[[ The input, beginning ]]
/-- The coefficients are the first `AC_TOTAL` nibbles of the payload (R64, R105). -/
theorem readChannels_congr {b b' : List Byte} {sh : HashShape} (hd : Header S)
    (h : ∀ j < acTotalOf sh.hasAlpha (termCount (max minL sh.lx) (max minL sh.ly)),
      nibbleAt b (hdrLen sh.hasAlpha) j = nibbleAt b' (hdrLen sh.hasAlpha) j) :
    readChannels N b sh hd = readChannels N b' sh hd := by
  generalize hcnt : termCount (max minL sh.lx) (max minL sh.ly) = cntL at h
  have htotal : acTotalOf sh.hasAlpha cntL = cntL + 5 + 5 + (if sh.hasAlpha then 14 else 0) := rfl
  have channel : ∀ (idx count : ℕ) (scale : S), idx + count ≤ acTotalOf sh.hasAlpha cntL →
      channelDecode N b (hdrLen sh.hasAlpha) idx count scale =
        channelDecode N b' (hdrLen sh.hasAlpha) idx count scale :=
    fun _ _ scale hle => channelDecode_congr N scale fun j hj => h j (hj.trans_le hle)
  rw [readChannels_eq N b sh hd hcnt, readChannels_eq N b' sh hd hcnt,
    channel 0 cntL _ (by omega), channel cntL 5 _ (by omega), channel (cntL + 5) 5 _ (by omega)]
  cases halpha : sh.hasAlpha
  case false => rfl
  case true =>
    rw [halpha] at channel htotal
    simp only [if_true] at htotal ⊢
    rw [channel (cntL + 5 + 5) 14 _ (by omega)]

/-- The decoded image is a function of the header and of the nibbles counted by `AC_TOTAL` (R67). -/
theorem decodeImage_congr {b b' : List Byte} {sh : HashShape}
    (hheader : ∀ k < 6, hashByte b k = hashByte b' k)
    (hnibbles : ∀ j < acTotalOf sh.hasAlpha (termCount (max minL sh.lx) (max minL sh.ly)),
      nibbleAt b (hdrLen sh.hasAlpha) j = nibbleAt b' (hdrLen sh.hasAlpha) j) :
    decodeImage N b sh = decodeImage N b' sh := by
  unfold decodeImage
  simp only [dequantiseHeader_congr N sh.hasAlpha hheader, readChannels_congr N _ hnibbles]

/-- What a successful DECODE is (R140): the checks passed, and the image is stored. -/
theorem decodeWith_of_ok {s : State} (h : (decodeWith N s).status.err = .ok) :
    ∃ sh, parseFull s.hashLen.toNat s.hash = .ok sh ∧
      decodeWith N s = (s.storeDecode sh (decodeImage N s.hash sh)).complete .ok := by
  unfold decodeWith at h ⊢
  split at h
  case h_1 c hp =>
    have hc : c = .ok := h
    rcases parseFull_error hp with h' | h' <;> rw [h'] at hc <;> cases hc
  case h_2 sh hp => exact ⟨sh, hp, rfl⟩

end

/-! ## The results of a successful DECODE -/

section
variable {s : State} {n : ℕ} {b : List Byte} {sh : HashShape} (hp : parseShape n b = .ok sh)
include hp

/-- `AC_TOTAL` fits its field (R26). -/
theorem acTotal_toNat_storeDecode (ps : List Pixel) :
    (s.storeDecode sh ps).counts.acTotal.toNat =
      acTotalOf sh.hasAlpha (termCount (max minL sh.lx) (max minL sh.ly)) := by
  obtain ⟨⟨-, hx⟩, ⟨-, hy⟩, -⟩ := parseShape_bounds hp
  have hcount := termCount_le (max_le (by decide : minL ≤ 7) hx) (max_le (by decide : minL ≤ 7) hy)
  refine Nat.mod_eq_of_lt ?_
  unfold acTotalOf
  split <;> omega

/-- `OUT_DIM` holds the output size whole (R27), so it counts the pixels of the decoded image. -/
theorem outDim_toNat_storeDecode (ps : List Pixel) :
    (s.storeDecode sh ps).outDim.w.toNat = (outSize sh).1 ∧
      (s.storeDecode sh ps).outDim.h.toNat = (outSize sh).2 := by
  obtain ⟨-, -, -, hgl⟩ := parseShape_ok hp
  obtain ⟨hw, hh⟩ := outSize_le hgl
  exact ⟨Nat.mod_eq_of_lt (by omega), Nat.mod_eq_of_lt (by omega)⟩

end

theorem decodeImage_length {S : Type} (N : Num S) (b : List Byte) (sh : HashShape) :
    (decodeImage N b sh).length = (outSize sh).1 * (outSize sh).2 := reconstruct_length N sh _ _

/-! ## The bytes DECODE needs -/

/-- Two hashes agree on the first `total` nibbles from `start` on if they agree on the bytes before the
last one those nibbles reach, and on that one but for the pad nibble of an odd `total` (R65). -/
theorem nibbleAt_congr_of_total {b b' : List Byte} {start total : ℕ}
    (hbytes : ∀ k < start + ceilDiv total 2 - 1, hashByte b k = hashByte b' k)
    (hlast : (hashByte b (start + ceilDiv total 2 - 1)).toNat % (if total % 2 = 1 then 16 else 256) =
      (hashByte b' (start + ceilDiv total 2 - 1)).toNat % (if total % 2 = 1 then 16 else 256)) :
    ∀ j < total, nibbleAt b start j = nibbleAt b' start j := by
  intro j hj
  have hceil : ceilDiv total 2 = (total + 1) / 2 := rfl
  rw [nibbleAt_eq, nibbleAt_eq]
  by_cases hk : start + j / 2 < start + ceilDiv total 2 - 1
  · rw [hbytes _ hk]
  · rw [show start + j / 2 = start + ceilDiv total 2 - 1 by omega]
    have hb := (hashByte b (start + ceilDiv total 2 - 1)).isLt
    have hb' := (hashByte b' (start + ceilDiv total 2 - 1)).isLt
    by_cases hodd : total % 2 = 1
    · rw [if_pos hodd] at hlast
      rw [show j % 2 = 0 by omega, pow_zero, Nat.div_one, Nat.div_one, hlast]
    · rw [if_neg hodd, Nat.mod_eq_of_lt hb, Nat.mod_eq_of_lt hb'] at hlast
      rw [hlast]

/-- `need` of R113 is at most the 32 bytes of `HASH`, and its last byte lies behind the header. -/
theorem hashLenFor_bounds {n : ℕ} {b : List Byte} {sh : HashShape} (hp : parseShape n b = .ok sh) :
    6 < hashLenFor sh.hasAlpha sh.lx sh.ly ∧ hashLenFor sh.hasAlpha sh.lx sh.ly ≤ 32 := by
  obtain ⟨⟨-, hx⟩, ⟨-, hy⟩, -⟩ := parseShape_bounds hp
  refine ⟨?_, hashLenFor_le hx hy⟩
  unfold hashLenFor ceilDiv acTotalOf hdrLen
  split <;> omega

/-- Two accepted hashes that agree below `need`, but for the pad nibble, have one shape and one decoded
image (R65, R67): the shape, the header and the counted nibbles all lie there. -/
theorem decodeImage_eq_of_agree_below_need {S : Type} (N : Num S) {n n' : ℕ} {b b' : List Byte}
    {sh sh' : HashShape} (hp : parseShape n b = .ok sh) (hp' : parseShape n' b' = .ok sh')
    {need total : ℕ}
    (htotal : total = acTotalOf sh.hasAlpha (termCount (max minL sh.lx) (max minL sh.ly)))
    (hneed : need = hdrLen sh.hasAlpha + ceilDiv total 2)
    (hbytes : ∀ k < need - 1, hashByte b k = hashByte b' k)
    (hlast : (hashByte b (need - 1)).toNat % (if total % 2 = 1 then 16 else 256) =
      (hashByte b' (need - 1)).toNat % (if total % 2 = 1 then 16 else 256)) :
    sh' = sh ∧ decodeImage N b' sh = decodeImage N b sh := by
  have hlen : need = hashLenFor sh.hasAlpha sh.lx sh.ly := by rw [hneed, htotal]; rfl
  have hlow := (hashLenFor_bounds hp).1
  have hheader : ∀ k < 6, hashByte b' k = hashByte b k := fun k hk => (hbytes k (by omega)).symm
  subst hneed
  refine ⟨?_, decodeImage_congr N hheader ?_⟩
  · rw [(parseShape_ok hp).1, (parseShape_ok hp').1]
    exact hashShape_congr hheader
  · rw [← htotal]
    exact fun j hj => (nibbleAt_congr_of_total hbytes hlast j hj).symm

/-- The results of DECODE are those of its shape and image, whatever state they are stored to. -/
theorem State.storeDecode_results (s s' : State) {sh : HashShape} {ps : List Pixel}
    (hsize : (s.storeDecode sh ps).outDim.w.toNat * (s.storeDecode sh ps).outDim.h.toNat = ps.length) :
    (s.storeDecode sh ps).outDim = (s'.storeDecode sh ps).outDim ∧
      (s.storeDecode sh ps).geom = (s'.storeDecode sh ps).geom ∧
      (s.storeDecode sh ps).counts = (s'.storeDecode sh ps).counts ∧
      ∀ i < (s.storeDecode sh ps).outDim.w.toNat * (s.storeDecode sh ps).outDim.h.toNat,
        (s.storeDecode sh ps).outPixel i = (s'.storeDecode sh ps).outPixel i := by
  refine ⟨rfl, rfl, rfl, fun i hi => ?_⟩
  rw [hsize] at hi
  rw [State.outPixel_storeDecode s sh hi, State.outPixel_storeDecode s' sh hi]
[[ The input, end ]]
| Exercise description |
Could you state how many lines in the entries contain the word "List"? Reply with nothing but the number.

| Response below |
10